DATA FOR REVIEW —
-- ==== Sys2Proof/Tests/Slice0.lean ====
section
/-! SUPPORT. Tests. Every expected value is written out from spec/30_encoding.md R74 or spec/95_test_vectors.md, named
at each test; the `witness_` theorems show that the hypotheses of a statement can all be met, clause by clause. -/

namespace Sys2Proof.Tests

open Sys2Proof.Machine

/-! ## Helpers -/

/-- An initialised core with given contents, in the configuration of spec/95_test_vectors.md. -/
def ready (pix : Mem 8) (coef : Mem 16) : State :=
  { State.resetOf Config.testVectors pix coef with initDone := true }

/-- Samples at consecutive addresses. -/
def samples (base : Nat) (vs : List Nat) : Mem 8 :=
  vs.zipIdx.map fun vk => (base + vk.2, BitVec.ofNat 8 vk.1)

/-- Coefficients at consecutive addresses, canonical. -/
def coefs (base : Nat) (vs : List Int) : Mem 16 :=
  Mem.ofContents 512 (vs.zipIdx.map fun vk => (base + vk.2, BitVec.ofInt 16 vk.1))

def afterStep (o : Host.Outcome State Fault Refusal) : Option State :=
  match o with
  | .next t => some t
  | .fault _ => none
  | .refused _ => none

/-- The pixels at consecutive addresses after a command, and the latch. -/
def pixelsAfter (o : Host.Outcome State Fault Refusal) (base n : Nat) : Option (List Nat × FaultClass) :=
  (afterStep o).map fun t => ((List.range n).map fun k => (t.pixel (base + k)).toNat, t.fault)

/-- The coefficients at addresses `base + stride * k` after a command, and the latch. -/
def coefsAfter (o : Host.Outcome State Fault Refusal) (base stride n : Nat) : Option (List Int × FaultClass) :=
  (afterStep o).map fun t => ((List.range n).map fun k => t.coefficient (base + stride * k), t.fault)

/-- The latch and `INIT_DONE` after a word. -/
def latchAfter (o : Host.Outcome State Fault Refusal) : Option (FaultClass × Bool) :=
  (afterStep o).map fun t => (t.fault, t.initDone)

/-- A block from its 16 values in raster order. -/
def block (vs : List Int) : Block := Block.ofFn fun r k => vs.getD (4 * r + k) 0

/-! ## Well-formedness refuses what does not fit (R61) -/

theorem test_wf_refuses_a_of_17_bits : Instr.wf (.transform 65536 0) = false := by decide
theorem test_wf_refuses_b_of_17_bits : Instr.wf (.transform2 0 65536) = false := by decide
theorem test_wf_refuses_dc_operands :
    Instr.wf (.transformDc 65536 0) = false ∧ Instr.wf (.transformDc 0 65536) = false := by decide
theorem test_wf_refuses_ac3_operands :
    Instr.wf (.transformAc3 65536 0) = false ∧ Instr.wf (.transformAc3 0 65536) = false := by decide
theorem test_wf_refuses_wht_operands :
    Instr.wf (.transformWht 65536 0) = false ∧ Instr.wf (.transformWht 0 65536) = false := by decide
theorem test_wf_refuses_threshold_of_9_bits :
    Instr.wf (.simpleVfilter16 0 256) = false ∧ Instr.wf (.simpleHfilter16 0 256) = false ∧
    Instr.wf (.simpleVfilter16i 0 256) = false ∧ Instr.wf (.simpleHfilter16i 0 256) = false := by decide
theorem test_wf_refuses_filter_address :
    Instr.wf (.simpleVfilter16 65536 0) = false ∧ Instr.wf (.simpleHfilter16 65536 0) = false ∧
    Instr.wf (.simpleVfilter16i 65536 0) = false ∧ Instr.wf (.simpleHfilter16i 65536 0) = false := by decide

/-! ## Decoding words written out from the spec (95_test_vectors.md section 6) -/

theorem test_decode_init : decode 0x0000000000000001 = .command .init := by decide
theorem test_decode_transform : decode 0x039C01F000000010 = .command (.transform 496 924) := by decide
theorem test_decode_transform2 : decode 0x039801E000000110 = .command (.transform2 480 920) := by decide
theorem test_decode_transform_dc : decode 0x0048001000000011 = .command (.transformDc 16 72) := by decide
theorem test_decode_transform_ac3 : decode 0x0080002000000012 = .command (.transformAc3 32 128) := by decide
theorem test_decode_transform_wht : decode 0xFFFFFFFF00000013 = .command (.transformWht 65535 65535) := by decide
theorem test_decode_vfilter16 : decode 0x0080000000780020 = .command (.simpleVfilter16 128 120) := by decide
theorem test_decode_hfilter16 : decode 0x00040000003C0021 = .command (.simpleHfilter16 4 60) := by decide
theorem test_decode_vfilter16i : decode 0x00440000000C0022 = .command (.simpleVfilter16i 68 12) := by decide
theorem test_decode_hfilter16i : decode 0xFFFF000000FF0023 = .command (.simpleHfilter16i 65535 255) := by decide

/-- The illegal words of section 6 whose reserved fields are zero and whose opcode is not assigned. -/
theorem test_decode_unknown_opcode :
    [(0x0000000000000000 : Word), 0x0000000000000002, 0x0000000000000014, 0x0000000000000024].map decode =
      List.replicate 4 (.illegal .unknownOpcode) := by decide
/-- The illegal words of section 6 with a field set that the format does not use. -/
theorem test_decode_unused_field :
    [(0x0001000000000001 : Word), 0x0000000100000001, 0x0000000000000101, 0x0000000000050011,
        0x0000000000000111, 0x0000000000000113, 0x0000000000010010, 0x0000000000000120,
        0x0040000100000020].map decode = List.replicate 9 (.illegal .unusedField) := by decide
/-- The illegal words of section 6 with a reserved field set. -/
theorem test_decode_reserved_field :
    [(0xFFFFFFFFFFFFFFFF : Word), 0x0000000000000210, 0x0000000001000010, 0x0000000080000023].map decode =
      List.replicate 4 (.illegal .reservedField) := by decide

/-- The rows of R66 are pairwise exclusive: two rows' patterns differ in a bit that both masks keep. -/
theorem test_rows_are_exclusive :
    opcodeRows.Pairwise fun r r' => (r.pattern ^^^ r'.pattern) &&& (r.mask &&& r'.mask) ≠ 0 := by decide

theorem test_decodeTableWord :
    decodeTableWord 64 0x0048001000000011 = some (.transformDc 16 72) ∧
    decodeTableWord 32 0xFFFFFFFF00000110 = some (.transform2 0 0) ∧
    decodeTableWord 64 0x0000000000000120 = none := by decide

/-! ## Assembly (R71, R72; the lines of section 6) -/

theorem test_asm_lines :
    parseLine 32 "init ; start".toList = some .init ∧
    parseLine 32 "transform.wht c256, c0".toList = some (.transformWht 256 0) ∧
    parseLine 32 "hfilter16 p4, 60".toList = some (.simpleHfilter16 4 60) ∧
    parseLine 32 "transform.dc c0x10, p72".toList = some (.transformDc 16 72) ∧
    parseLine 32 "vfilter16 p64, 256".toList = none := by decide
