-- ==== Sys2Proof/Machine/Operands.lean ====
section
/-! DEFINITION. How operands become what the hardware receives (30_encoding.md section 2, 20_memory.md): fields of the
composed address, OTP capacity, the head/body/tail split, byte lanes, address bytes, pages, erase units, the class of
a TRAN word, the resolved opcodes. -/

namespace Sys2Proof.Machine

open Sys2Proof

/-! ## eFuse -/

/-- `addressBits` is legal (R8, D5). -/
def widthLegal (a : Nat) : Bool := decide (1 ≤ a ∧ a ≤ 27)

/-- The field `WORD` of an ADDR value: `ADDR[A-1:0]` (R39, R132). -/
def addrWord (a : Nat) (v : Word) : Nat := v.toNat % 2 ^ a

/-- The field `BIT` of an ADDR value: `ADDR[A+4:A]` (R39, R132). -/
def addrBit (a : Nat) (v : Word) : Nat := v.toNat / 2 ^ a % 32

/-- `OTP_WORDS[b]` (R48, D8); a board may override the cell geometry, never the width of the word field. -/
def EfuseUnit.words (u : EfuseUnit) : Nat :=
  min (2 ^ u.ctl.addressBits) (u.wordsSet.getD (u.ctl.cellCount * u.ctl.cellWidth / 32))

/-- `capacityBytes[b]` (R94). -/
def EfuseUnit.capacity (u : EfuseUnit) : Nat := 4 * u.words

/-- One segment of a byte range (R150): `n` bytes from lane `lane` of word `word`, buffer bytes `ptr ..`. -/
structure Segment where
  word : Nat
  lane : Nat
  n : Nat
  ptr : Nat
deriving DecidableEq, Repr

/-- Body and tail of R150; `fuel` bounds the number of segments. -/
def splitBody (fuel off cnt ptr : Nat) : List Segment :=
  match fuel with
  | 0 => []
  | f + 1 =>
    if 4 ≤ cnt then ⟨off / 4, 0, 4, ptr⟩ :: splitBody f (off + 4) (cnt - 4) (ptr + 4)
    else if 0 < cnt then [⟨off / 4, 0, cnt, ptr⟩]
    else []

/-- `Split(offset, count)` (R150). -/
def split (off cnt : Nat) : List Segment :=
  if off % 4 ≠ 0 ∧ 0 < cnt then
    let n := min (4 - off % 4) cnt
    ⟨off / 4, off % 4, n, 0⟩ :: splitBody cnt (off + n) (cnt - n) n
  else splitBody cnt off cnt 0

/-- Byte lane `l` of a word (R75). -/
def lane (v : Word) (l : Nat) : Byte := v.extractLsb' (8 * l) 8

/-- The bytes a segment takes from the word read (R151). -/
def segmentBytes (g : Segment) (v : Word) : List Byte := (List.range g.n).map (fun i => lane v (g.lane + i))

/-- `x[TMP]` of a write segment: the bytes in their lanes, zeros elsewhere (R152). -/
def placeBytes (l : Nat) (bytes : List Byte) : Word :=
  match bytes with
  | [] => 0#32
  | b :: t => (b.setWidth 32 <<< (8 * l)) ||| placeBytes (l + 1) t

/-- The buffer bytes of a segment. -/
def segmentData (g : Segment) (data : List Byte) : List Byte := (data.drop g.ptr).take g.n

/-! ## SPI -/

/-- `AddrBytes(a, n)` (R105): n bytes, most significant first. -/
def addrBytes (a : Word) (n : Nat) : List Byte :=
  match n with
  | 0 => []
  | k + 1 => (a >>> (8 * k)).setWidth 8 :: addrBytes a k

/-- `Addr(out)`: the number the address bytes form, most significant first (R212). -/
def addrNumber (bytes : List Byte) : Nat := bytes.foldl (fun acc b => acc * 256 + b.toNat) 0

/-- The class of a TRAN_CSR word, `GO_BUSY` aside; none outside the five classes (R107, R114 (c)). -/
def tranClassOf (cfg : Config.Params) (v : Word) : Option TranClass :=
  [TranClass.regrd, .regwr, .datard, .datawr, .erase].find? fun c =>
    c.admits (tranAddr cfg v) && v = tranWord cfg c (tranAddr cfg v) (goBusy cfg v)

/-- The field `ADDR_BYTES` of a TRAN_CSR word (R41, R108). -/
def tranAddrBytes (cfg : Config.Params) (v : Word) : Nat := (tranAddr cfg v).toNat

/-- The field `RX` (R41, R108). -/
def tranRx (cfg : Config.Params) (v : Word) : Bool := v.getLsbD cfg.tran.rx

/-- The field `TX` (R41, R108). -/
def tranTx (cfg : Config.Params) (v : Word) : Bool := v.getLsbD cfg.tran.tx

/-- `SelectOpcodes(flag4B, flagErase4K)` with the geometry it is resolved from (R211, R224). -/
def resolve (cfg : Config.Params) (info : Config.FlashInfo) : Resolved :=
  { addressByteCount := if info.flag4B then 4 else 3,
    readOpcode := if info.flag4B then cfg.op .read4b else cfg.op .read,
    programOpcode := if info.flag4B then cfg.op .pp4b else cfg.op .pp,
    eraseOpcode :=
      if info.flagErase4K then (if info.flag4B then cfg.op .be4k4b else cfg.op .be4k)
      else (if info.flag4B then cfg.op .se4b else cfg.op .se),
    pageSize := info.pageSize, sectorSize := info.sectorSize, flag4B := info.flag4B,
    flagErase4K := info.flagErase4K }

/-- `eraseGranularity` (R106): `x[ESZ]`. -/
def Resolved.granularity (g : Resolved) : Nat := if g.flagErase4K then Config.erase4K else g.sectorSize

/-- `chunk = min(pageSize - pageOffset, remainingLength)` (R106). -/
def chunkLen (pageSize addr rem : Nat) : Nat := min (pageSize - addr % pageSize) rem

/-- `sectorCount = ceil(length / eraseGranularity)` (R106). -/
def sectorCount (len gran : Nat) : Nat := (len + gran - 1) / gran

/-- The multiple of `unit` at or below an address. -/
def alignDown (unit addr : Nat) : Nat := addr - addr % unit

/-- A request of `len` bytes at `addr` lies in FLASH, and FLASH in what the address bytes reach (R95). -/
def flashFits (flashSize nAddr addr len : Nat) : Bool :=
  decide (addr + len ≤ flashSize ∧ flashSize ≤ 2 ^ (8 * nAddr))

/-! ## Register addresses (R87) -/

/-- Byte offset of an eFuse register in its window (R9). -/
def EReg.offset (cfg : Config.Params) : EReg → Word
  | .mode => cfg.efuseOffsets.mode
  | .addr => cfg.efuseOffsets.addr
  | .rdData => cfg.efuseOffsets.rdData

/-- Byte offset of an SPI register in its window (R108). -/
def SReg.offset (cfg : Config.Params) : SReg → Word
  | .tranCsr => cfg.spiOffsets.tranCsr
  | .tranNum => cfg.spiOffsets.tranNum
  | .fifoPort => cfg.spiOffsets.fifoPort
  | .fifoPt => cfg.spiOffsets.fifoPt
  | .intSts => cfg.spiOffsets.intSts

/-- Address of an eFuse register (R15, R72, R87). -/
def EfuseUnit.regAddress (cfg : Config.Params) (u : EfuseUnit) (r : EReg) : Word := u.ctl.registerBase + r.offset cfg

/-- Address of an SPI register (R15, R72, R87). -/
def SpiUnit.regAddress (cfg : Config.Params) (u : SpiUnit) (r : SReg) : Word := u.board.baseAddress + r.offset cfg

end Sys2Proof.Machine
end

REQUIRED WORK —
Output should match, line for line, the stretch of the material above from the line holding "deriving DecidableEq, Repr" through the line holding "let n := min (4 - off % 4) cnt".

SOLUTION TO THIS TASK —
deriving DecidableEq, Repr

/-- Body and tail of R150; `fuel` bounds the number of segments. -/
def splitBody (fuel off cnt ptr : Nat) : List Segment :=
  match fuel with
  | 0 => []
  | f + 1 =>
    if 4 ≤ cnt then ⟨off / 4, 0, 4, ptr⟩ :: splitBody f (off + 4) (cnt - 4) (ptr + 4)
    else if 0 < cnt then [⟨off / 4, 0, cnt, ptr⟩]
    else []

/-- `Split(offset, count)` (R150). -/
def split (off cnt : Nat) : List Segment :=
  if off % 4 ≠ 0 ∧ 0 < cnt then
    let n := min (4 - off % 4) cnt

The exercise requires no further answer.